## Work instruction:
Start at the line below containing "obtain ⟨hw, hh⟩ := lt_of_convert_wf hwf" and stop at the line containing "hwidth, hheight, hrest⟩". Repeat every line of that stretch exactly, and nothing outside it.

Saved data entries
# # # #

/-- Two lines that declare the same image have the query answered alike. -/
theorem pixData_withLine_congr {i j : Inputs} (himg : i.image = j.image) (rest : List Inputs) (s : State) :
    pixData (withLine i rest s) = pixData (withLine j rest s) := by
  simp [pixData, pixRead, sourceImage, sample, himg]

/-! ### The pseudo-operations RUN and FRAME (rules R49, R70) -/

/-- The STEPs left of a frame end it, whatever the pixels are; the lines that follow are left. -/
theorem run_steps_left (k : Nat) (rest : List Inputs) {s : State} (hlegal : StateRules s) (hrun : s.state = .run)
    (hleft : s.y * s.width + s.x + k = s.width * s.height) (hscript : s.script = repeatLine k .step ++ rest) :
    ∃ t, Sys2Proof.core.run k s = .next t ∧ StateRules t ∧ t.state = .idle ∧ t.done = true ∧ t.width = s.width ∧
      t.height = s.height ∧ t.script = rest := by
  induction k generalizing s with
  | zero =>
    obtain ⟨_, _, hin, _⟩ := hlegal
    obtain ⟨_, _, hx, hy, _⟩ := hin hrun
    exact absurd hleft (rowMajor_lt hy hx).ne
  | succ k ih =>
    have hline : s.script = ScriptLine.step.inputs :: (repeatLine k .step ++ rest) := hscript
    have hr : (sample s).rst = false := by rw [sample_of_script hline]; rfl
    have hstep := step_of_run hr hrun
    have htail : (stepped (pixData s) (sampled s)).script = repeatLine k .step ++ rest := by
      rw [stepped_script, sampled_script, hline, List.tail_cons]
    have hlegal' := stateRules_stepped (pixData s) (stateRules_sampled hlegal) hrun
    have ⟨hfits, _, hin, _⟩ := hlegal
    rcases Nat.eq_zero_or_pos k with rfl | hk
    · obtain ⟨hcol, hrow⟩ := (lastPixel_iff_index hin hrun).mpr hleft
      obtain ⟨hidle, hdone, _⟩ := stepped_of_lastPixel (s := sampled s) (pixData s) hcol hrow
      exact ⟨_, run_snoc 0 (run_zero s) hstep, hlegal', hidle, hdone, stepped_width _ _, stepped_height _ _, htail⟩
    · obtain ⟨hrun', hindex'⟩ := stepped_index (s := sampled s) (pixData s) hfits hin hrun (by simp; omega)
      rw [sampled_width, sampled_x, sampled_y] at hindex'
      have hleft' : s.y * s.width + s.x + 1 + k = s.width * s.height := by omega
      rw [← hindex'] at hleft'
      obtain ⟨t, ht, hdone⟩ := ih hlegal' hrun' (by rwa [stepped_width, stepped_height]) htail
      rw [stepped_width, stepped_height] at hdone
      exact ⟨t, (run_succ k hstep).trans ht, hdone⟩

/-- The lines of `FRAME w h` end the frame from IDLE, with the lengths of its buffers (rules R61, R70). -/
theorem run_frameLines {s : State} {w h : Nat} {rest : List Inputs} (hidle : s.state = .idle)
    (hwf : (Instr.convert w h).wf s.dimBits = true) (hscript : s.script = frameLines w h ++ rest) :
    ∃ t, Sys2Proof.core.run (1 + w * h) s = .next t ∧ t.state = .idle ∧ t.done = true ∧ t.width = w ∧ t.height = h ∧
      t.cbuf.length = 2 * w * h ∧ t.mbuf.length = h * stride w ∧ t.script = rest := by
  have hstep := step_of_startLine (im := none) hidle hwf (by rw [hscript]; rfl)
  have htail : (startFrame w h (sampled s)).script = repeatLine (w * h) .step ++ rest := by
    rw [startFrame_script, sampled_script, hscript]; rfl
  rw [Nat.add_comm, run_succ _ hstep]
  by_cases hzero : w = 0 ∨ h = 0
  · have hnone : w * h = 0 := Nat.mul_eq_zero.mpr hzero
    obtain ⟨hidle', hdone'⟩ := startFrame_of_no_pixels (sampled s) hzero
    rw [hnone] at htail ⊢
    refine ⟨_, run_zero _, hidle', hdone', rfl, rfl, ?_, ?_, htail⟩ <;> rcases hzero with rfl | rfl <;> simp [stride]
  · obtain ⟨hw0, hh0⟩ := not_or.mp hzero
    obtain ⟨hw, hh⟩ := lt_of_convert_wf hwf
    have hdim : 1 ≤ s.dimBits := Nat.one_le_iff_ne_zero.mpr fun h0 => by rw [h0] at hw; omega
    have hlegal := stateRules_startFrame (s := sampled s) hdim hw hh
    obtain ⟨hrun, _⟩ := startFrame_of_pixels (sampled s) hw0 hh0
    obtain ⟨t, ht, ⟨_, _, _, _, _, hlens, _⟩, hidle', hdone', hwidth, hheight, hrest⟩ :=
      run_steps_left (w * h) rest hlegal hrun (by simp) htail
    obtain ⟨hcbuf, hmbuf⟩ := hlens hidle' hdone'
    rw [startFrame_width] at hwidth
    rw [startFrame_height] at hheight
    rw [hwidth, hheight] at hcbuf hmbuf
    exact ⟨t, ht, hidle', hdone', hwidth, hheight, hcbuf, hmbuf, hrest⟩

/-! ### Rows and pixels apart (rule R69) -/

/-- A chunk of a row reads the alpha channels of its own columns only. -/
theorem chunk_rowBits_congr {img img' : ImageFn} {w row j : Nat} (hj : j < stride w)
    (heq : ∀ col, 8 * j ≤ col → col ≤ 8 * j + 7 → col < w → alpha (img row col) = alpha (img' row col)) :
    chunk (rowBits img w row) j = chunk (rowBits img' w row) j := by
  rw [chunk_eq_map_columns (by rwa [rowBits_length]), chunk_eq_map_columns (by rwa [rowBits_length]), rowBits_length,
    rowBits_length]
  refine List.map_congr_left fun k hk => ?_
  have hlt := List.mem_range.mp hk
  unfold stride at hj
  rw [rowBits_getD, rowBits_getD, maskBit_congr (heq (8 * j + k) (by omega) (by omega) (by omega))]

/-- A frame of one row has that row's bytes. -/
theorem convert_one_row (w : Nat) (img : ImageFn) (row : Nat) :
    convert w 1 (fun _ col => img row col) = (rowColors img w row, packRow (rowBits img w row)) :=
  Prod.ext (List.append_nil _) (List.append_nil _)

end Sys2Proof.Machine

/-! ### The obligations -/

namespace Sys2Proof.Proofs

open Sys2Proof.Machine Sys2Proof.Safety

/-- Settles O45: every STEP keeps the scan at its index and the buffers at their prefixes. -/
theorem frameInProgressHoldsPrefixes : Obligations.FrameInProgressHoldsPrefixes := by
  intro s w h img n hahead hn
  obtain ⟨t, hrun, hat, hpre⟩ := frameAt_run_prefixes hahead hn
  exact ⟨t, hrun, hat.midFrame hpre⟩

# # # #

## Result of the exercise:
    obtain ⟨hw, hh⟩ := lt_of_convert_wf hwf
    have hdim : 1 ≤ s.dimBits := Nat.one_le_iff_ne_zero.mpr fun h0 => by rw [h0] at hw; omega
    have hlegal := stateRules_startFrame (s := sampled s) hdim hw hh
    obtain ⟨hrun, _⟩ := startFrame_of_pixels (sampled s) hw0 hh0
    obtain ⟨t, ht, ⟨_, _, _, _, _, hlens, _⟩, hidle', hdone', hwidth, hheight, hrest⟩ :=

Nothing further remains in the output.